Based on the findings, the authors developed STARWAVe, a 7-item scoring system to predict a child's risk of future hospitalization. These predictors can be easily detected by doctors and nurses during a patient's visit: 

  • Short illness (<3 days)
  • High temperature (≥37.8°C on examination or parent reported severe fever in the previous 24 hours)
  • Age <2yrs
  • Respiratory distress
  • Wheeze
  • Asthma
  • Moderate/severe vomiting in the previous 24hrs

Children who present with no more than 1 of these factors are considered very low risk for future complications. For normal risk children, the authors recommend a "no antibiotic or delayed antibiotic" treatment strategy as recommended by NICE. Children at high risk of hospitalization should be closely monitored for signs of deterioration and followed-up within 24 hours. 

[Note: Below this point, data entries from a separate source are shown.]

/-- BOOT_READ_DONE (R597, R598): `misA` and `misB` say that the store misreads slot A or B. -/
def execBootReadDone (dt : Nat) (misA misB : Bool) (s0 : State) : Out :=
  let s := passTime dt s0
  if !s.mainOn || s.power.booted || s.fld DBG_BOOT_STAT_STATE == 3 then .next s
  else
    let mis := fun sl : Nat => if sl = 0 then misA else misB
    match newestSlot s 2 with
    | none => .next (enterRecovery ((s.setFld DBG_BOOT_STAT_REASON_A 7).setFld DBG_BOOT_STAT_REASON_B 7))
    | some n =>
      let a := n.1
      let c := bootCheck s a (mis a)
      if c.1 = 0 then .next (bootFromSlot a c.2.1 c.2.2 s)
      else
        let s1 := s.setFld (reasonFld a) c.1
        let d := bootCheck s (1 - a) (mis (1 - a))
        if d.1 = 7 then .next (enterRecovery (s1.setFld (reasonFld (1 - a)) 7))
        else
          let s2 := dbgEvent 3 svWARNING 0x60550000 (a + c.1 * 16 + slotSeq s a % 2 ^ 56 * 256) (s1.setFld DBG_BOOT_STAT_FALLBACK 1)
          if d.1 = 0 then .next (bootFromSlot (1 - a) d.2.1 d.2.2 s2) else .next (enterRecovery (s2.setFld (reasonFld (1 - a)) d.1))

/-- DBG_RCV_STAT after a GO. -/
def rcvStat (st reason : Nat) (s : State) : State := s.wrN DBG_RCV_STAT (st + reason * 256)

/-- A write of DBG_RCV_CMD.GO (R599). -/
def rcvGo (s : State) : State :=
  let len := s.rdN DBG_RCV_LEN
  if s.fld DBG_BOOT_STAT_STATE != 3 then rcvStat stPRECOND 0 s
  else if 2 ^ 24 < len then rcvStat stBADDESC 0 s
  else
    let hdr := (List.range 128).flatMap (fun k => leBytes 4 (s.rdN (DBG_RCV_HDR k)))
    let why := verifyImage s hdr (readMem s.pilMem 0 len)
    if why != 0 then dbgEvent 8 svERROR 0x60550000 why (rcvStat stNOTPERM why s)
    else
      let s1 := startImage (0xFFFFFE000000 + dNat hdr 32 8) (dNat hdr 20 4) ((rcvStat stOK 0 s).setFld DBG_BOOT_STAT_RECOVERED 1)
      let s2 := dbgEvent 1 svINFO 0x60550000 (s1.rdN DBG_RST_CAUSE % 16 + s1.rdN DBG_BOOT_TIME * 2 ^ 32) s1
      dbgEvent 2 svINFO 0x60550000 (s2.fld DBG_BOOT_STAT_SLOT + s2.fld DBG_BOOT_STAT_FALLBACK * 2 + 4) s2

/-- RCV_GO (R599). -/
def execRcvGo (dt : Nat) (s : State) : Out :=
  if !s.mainOn then .next s else
  .next (rcvGo (passTime dt s))

/-! ### Warm reset (R592 to R594) -/

/-- A warm reset is requested (R592 to R594): 6 RESET_N, 7 SOFT, 8 TEST. Ignored under latched shutdown; one that runs is extended. -/
def warmReset (cause : Nat) (kind : WarmKind) (s : State) : State :=
  if isLatched s || !s.power.mainUp then s
  else if s.power.warm.isSome then updPower (fun p => { p with warm := some kind, warmAt := s.now }) s
  else
    let s1 := updPower (fun p => { p with selfRef := onlineChans s }) (outputsSafe s)
    let s2 := updPower (fun p => { p with warm := some kind, warmAt := s.now, booted := false, faultN := false, bootFrom := s.now, svn := none }) (mainReset true s1)
    (s2.wrN DBG_RST_CAUSE cause).bump DBG_RST_CNT

/-- WARM_RESET (R592, R594): RESET_N is low for at least 1 µs, which it cannot read as while bank 0 is DOWN (R585). -/
def execWarmReset (dt : Nat) (s0 : State) : Out :=
  let s := passTime dt s0
  .next (if s.bankUp 0 then warmReset 6 .pin s else s)

/-- A write of DBG_RST_CMD (R592, R614). -/
def rstCmd (v : Nat) (s : State) : State := if v = 0x5741524D then warmReset 7 .soft s else s

/-- RST_CMD (R592). -/
def execRstCmd (v : BitVec 32) (s : State) : Out :=
  if !s.mainOn then .next s else
  .next (rstCmd v.toNat s)

/-- A warm reset ends, and boot proceeds from the geode step (R594). -/
def warmRelease (s : State) : State := releaseMain (updPower (fun p => { p with warm := none }) s)

/-- WARM_RESET_RELEASE (R594): RESET_N is high after dt, and boot proceeds no earlier than the step at 50 µs; or time passes to 100 µs after the
write of DBG_RST_CMD. -/
def execWarmResetRelease (dt : Nat) (s : State) : Out :=
  .next (match s.power.warm with
    | some .pin => warmRelease (passTime (max dt (s.power.warmAt + 50000 - s.now)) s)
    | some .soft => warmRelease (passTime (s.power.warmAt + 100000 - s.now) s)
    | _ => passTime dt s)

The accuracy of STARWAVe was assessed via AUROC (area under the receiver operating characteristic curve). The new rule produced an AUROC of 0.81, indicating it should predict the risk of hospitalization with high accuracy. Although STARWAVe requires further external validation in a randomized trial setting, it can be a useful tool to help guide antibiotic prescribing decisions and potentially reduce prescribing based on "prognostic uncertainty or on nonmedical grounds," the authors noted.